Michigan State jumped out to a 22-11 lead in the first 10 minutes, looking as if the Spartans were going to exact revenge for the previous game. But a Spike Albrecht three ended a nearly-four-minute scoring drought and ignited a 10-0 Michigan run. The Wolverines pulled within two by halftime and then outscored MSU 45-34 in the second half. Stauskas and Caris LeVert combined for 48 points on 16-of-28 shooting as Michigan completed the regular season sweep and vaulted into the Big Ten lead.

“Never before had these two rivals played each other under similar circumstances,” said Drew. “Michigan, thanks to 25 points from Nik Stauskas and 23 points from Caris LeVert, overcame an early 11-point deficit and used a 21-4 second-half spurt to beat the Spartans, 79-70. The Wolverines leapfrogged the Spartans into first place and never looked backed, winning their first outright conference title since 1986.”

Votes: 2
Others Receiving Votes: 77-70 win at Wisconsin (1), 73-71 Sweet Sixteen win over Tennessee (1)

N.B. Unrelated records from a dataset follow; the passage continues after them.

/-- CMP, CPX, CPY: C on no borrow, Z on equality, N from the difference; no register, V unchanged
(42_arithmetic_logic.md R113 R120 R121 R122). Rests on what the spec gives from general knowledge (R113). -/
def Obligations.CompareSetsCarryZeroSign : Prop :=
  ∀ (nn : Byte) (addr : Word),
    ReadRow 0xC1#8 (.cmpIndX nn) (.memory (.indexedIndirect nn)) 6 compareA ∧
    ReadRow 0xC5#8 (.cmpZp nn) (.memory (.zeroPage nn)) 3 compareA ∧
    ReadRow 0xC9#8 (.cmpImm nn) (.immediate nn) 2 compareA ∧
    ReadRow 0xCD#8 (.cmpAbs addr) (.memory (.absolute addr)) 4 compareA ∧
    ReadRow 0xD1#8 (.cmpIndY nn) (.memory (.indirectIndexed nn)) 5 compareA ∧
    ReadRow 0xD5#8 (.cmpZpX nn) (.memory (.zeroPageX nn)) 4 compareA ∧
    ReadRow 0xD9#8 (.cmpAbsY addr) (.memory (.absoluteY addr)) 4 compareA ∧
    ReadRow 0xDD#8 (.cmpAbsX addr) (.memory (.absoluteX addr)) 4 compareA ∧
    ReadRow 0xE0#8 (.cpxImm nn) (.immediate nn) 2 compareX ∧
    ReadRow 0xE4#8 (.cpxZp nn) (.memory (.zeroPage nn)) 3 compareX ∧
    ReadRow 0xEC#8 (.cpxAbs addr) (.memory (.absolute addr)) 4 compareX ∧
    ReadRow 0xC0#8 (.cpyImm nn) (.immediate nn) 2 compareY ∧
    ReadRow 0xC4#8 (.cpyZp nn) (.memory (.zeroPage nn)) 3 compareY ∧
    ReadRow 0xCC#8 (.cpyAbs addr) (.memory (.absolute addr)) 4 compareY

/-- INC and DEC: one read, one write of the byte plus or minus 1, N and Z (42_arithmetic_logic.md R123 R124).
Rests on the decision D21 of 92_eei_decisions.md. -/
def Obligations.MemoryIncrementAndDecrement : Prop :=
  ∀ (nn : Byte) (addr : Word),
    ModifyRow 0xE6#8 (.incZp nn) (.zeroPage nn) 5 incremented stepFlags ∧
    ModifyRow 0xEE#8 (.incAbs addr) (.absolute addr) 6 incremented stepFlags ∧
    ModifyRow 0xF6#8 (.incZpX nn) (.zeroPageX nn) 6 incremented stepFlags ∧
    ModifyRow 0xFE#8 (.incAbsX addr) (.absoluteX addr) 7 incremented stepFlags ∧
    ModifyRow 0xC6#8 (.decZp nn) (.zeroPage nn) 5 decremented stepFlags ∧
    ModifyRow 0xCE#8 (.decAbs addr) (.absolute addr) 6 decremented stepFlags ∧
    ModifyRow 0xD6#8 (.decZpX nn) (.zeroPageX nn) 6 decremented stepFlags ∧
    ModifyRow 0xDE#8 (.decAbsX addr) (.absoluteX addr) 7 decremented stepFlags

/-- INX, INY, DEX, DEY wrap modulo 256 and set N and Z only (R125, R126, R127, R128). -/
def Obligations.RegisterIncrementAndDecrement : Prop :=
  Row [0xE8#8] .inx (fun s => { putX (BitVec.ofNat 8 (s.x.toNat + 1)) s with cycles := 2 }) ∧
    Row [0xC8#8] .iny (fun s => { putY (BitVec.ofNat 8 (s.y.toNat + 1)) s with cycles := 2 }) ∧
    Row [0xCA#8] .dex (fun s => { putX (BitVec.ofInt 8 (s.x.toNat - 1)) s with cycles := 2 }) ∧
    Row [0x88#8] .dey (fun s => { putY (BitVec.ofInt 8 (s.y.toNat - 1)) s with cycles := 2 })

/-- ASL, LSR, ROL, ROR on the accumulator and on memory, with C, N, Z (42_arithmetic_logic.md R129 R130 R131
R132). Rests on what the spec gives from general knowledge (R129, R130, R131, R132). -/
def Obligations.ShiftsAndRotates : Prop :=
  ∀ (nn : Byte) (addr : Word),
    ModifyRow 0x06#8 (.aslZp nn) (.zeroPage nn) 5 shiftedLeft leftFlags ∧
    AccumulatorModifyRow 0x0A#8 .aslAcc 2 shiftedLeft leftFlags ∧
    ModifyRow 0x0E#8 (.aslAbs addr) (.absolute addr) 6 shiftedLeft leftFlags ∧
    ModifyRow 0x16#8 (.aslZpX nn) (.zeroPageX nn) 6 shiftedLeft leftFlags ∧
    ModifyRow 0x1E#8 (.aslAbsX addr) (.absoluteX addr) 7 shiftedLeft leftFlags ∧
    ModifyRow 0x46#8 (.lsrZp nn) (.zeroPage nn) 5 shiftedRight rightFlags ∧
    AccumulatorModifyRow 0x4A#8 .lsrAcc 2 shiftedRight rightFlags ∧
    ModifyRow 0x4E#8 (.lsrAbs addr) (.absolute addr) 6 shiftedRight rightFlags ∧
    ModifyRow 0x56#8 (.lsrZpX nn) (.zeroPageX nn) 6 shiftedRight rightFlags ∧
    ModifyRow 0x5E#8 (.lsrAbsX addr) (.absoluteX addr) 7 shiftedRight rightFlags ∧
    ModifyRow 0x26#8 (.rolZp nn) (.zeroPage nn) 5 rotatedLeft leftFlags ∧
    AccumulatorModifyRow 0x2A#8 .rolAcc 2 rotatedLeft leftFlags ∧
    ModifyRow 0x2E#8 (.rolAbs addr) (.absolute addr) 6 rotatedLeft leftFlags ∧
    ModifyRow 0x36#8 (.rolZpX nn) (.zeroPageX nn) 6 rotatedLeft leftFlags ∧
    ModifyRow 0x3E#8 (.rolAbsX addr) (.absoluteX addr) 7 rotatedLeft leftFlags ∧
    ModifyRow 0x66#8 (.rorZp nn) (.zeroPage nn) 5 rotatedRight rightFlags ∧
    AccumulatorModifyRow 0x6A#8 .rorAcc 2 rotatedRight rightFlags ∧
    ModifyRow 0x6E#8 (.rorAbs addr) (.absolute addr) 6 rotatedRight rightFlags ∧
    ModifyRow 0x76#8 (.rorZpX nn) (.zeroPageX nn) 6 rotatedRight rightFlags ∧
    ModifyRow 0x7E#8 (.rorAbsX addr) (.absoluteX addr) 7 rotatedRight rightFlags

/-- The eight branches: target PC + signed displacement, 2, 3 or 4 cycles, no flag written (R136, R137, R138,
R139, R140, R141, R142, R143, R144). -/
def Obligations.BranchesTakeTheirConditions : Prop :=
  BranchRow 0x90#8 .bcc (fun s => !s.flag .c) ∧
    BranchRow 0xB0#8 .bcs (fun s => s.flag .c) ∧
    BranchRow 0xF0#8 .beq (fun s => s.flag .z) ∧
    BranchRow 0x30#8 .bmi (fun s => s.flag .n) ∧
    BranchRow 0xD0#8 .bne (fun s => !s.flag .z) ∧
    BranchRow 0x10#8 .bpl (fun s => !s.flag .n) ∧
    BranchRow 0x50#8 .bvc (fun s => !s.flag .v) ∧
    BranchRow 0x70#8 .bvs (fun s => s.flag .v)

/-- JMP absolute sets PC; JMP indirect reads its target with the page-wrap bug (R145, R146). -/
def Obligations.JumpsSetPc : Prop :=
  (∀ addr : Word, Row [0x4C#8, lo8 addr, hi8 addr] (.jmpAbs addr) fun s => { s with pc := addr, cycles := 3 }) ∧
    ∀ ptr : Word, Row [0x6C#8, lo8 ptr, hi8 ptr] (.jmpInd ptr) fun s =>
      if lo8 ptr = 0xFF#8 then
        let lo := s.read8 ptr
        let hi := lo.2.read8 (word (hi8 ptr) 0x00#8)
        { hi.2 with pc := word hi.1 lo.1, cycles := 5 }
      else { (s.read16 ptr).2 with pc := (s.read16 ptr).1, cycles := 5 }

/-- JSR pushes the return address minus 1, high then low; RTS pulls low, high, and adds 1
(43_control_stack_flags.md R147 R148). Rests on the decision D22 of 92_eei_decisions.md. -/
def Obligations.CallAndReturn : Prop :=
  (∀ addr : Word, Row [0x20#8, lo8 addr, hi8 addr] (.jsr addr) fun s =>
      { (s.push (hi8 (s.pc - 1))).push (lo8 (s.pc - 1)) with pc := addr, cycles := 6 }) ∧
    Row [0x60#8] .rts fun s =>
      let lo := s.pull
      let hi := lo.2.pull
      { hi.2 with pc := word hi.1 lo.1 + 1, cycles := 6 }

/-- BRK pushes the return address and P with bits 4 and 5 set, sets I, and loads PC from 0xFFFE
(43_control_stack_flags.md R149, 60_exceptions.md R180, log entry 16). Rests on the decisions D10, D11, D12
of 92_eei_decisions.md. -/
def Obligations.BreakTakesTheSoftwareTrap : Prop :=
  Row [0x00#8] .brk fun s =>
    let ret := BitVec.ofNat 16 (s.pc.toNat + 0xFFFF + s.config.brkReturnOffset)
    let u := match s.config.brkPushOrder with
      | .highFirst => (s.push (hi8 ret)).push (lo8 ret)
      | .lowFirst => (s.push (lo8 ret)).push (hi8 ret)
    let t := u.push (s.p ||| 0x30#8)
    { t with
      p := statusByte (s.flag .n) (s.flag .v) (s.flag .d) true (s.flag .z) (s.flag .c)
      pc := word (t.byteAt 0xFFFF) (t.byteAt 0xFFFE)
      cycles := 7 }

/-- RTI pulls P (bit 4 cleared, bit 5 set), then PC low and high, with no +1 (43_control_stack_flags.md R150,
60_exceptions.md R181). Rests on the decision D14 of 92_eei_decisions.md and on the spec's own inference
(R181). -/
def Obligations.ReturnFromInterruptRestores : Prop :=
  Row [0x40#8] .rti fun s =>
    let status := s.pull
    let lo := status.2.pull
    let hi := lo.2.pull
    { hi.2 with p := (status.1 &&& 0xCF#8) ||| 0x20#8, pc := word hi.1 lo.1, cycles := 6 }

/-- PHA, PHP, PLA, PLP push and pull A and P (43_control_stack_flags.md R151 R152 R153 R154). Rests on the
decisions D13, D14 of 92_eei_decisions.md. -/
def Obligations.StackInstructionsPushAndPull : Prop :=
  Row [0x48#8] .pha (fun s => { s.push s.a with cycles := 3 }) ∧
    Row [0x08#8] .php (fun s => { s.push (s.p ||| 0x30#8) with cycles := 3 }) ∧
    Row [0x68#8] .pla (fun s => { putA s.pull.1 s.pull.2 with cycles := 4 }) ∧
    Row [0x28#8] .plp (fun s => { s.pull.2 with p := (s.pull.1 &&& 0xCF#8) ||| 0x20#8, cycles := 4 })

Play of the Year Glenn Robinson III buzzer-beater at Purdue

GRIII game-winning shot vs Purdue 2-26-14After the big home win over Michigan State that put Michigan in the drivers’ seat for the Big Ten title, the Wolverines hit the road for a classic let-down game against Purdue. Michigan was expected to win, but games like this were never easy.

Purdue had nothing to play for except to throw a wrench into the title hunt and played inspired ball for 40-plus minutes. The Boilermakers led by as many as 19 points in the first half before Michigan cut it to 13 at the break. In the second half, Michigan began chipping away. Eleven points, nine points, seven points, four points, and suddenly it was a game again.

A Stauskas free throw made it a one-point game with 9:50 to play, but Purdue refused to let Michigan get over the hump. The Boilers maintained the lead the rest of the way, until Stauskas tied it up with a pair of free throws, sending the game into overtime.

In the extra stanza, Michigan took its first lead of the game, but every time the Wolverines tried to exert their force, Purdue answered. A pair of Ronnie Johnson free throws gave Purdue a 76-75 lead with 31 seconds remaining. Michigan missed a shot and was forced to foul, but Purdue missed the front end of a one-and-one, giving the Wolverines one more chance.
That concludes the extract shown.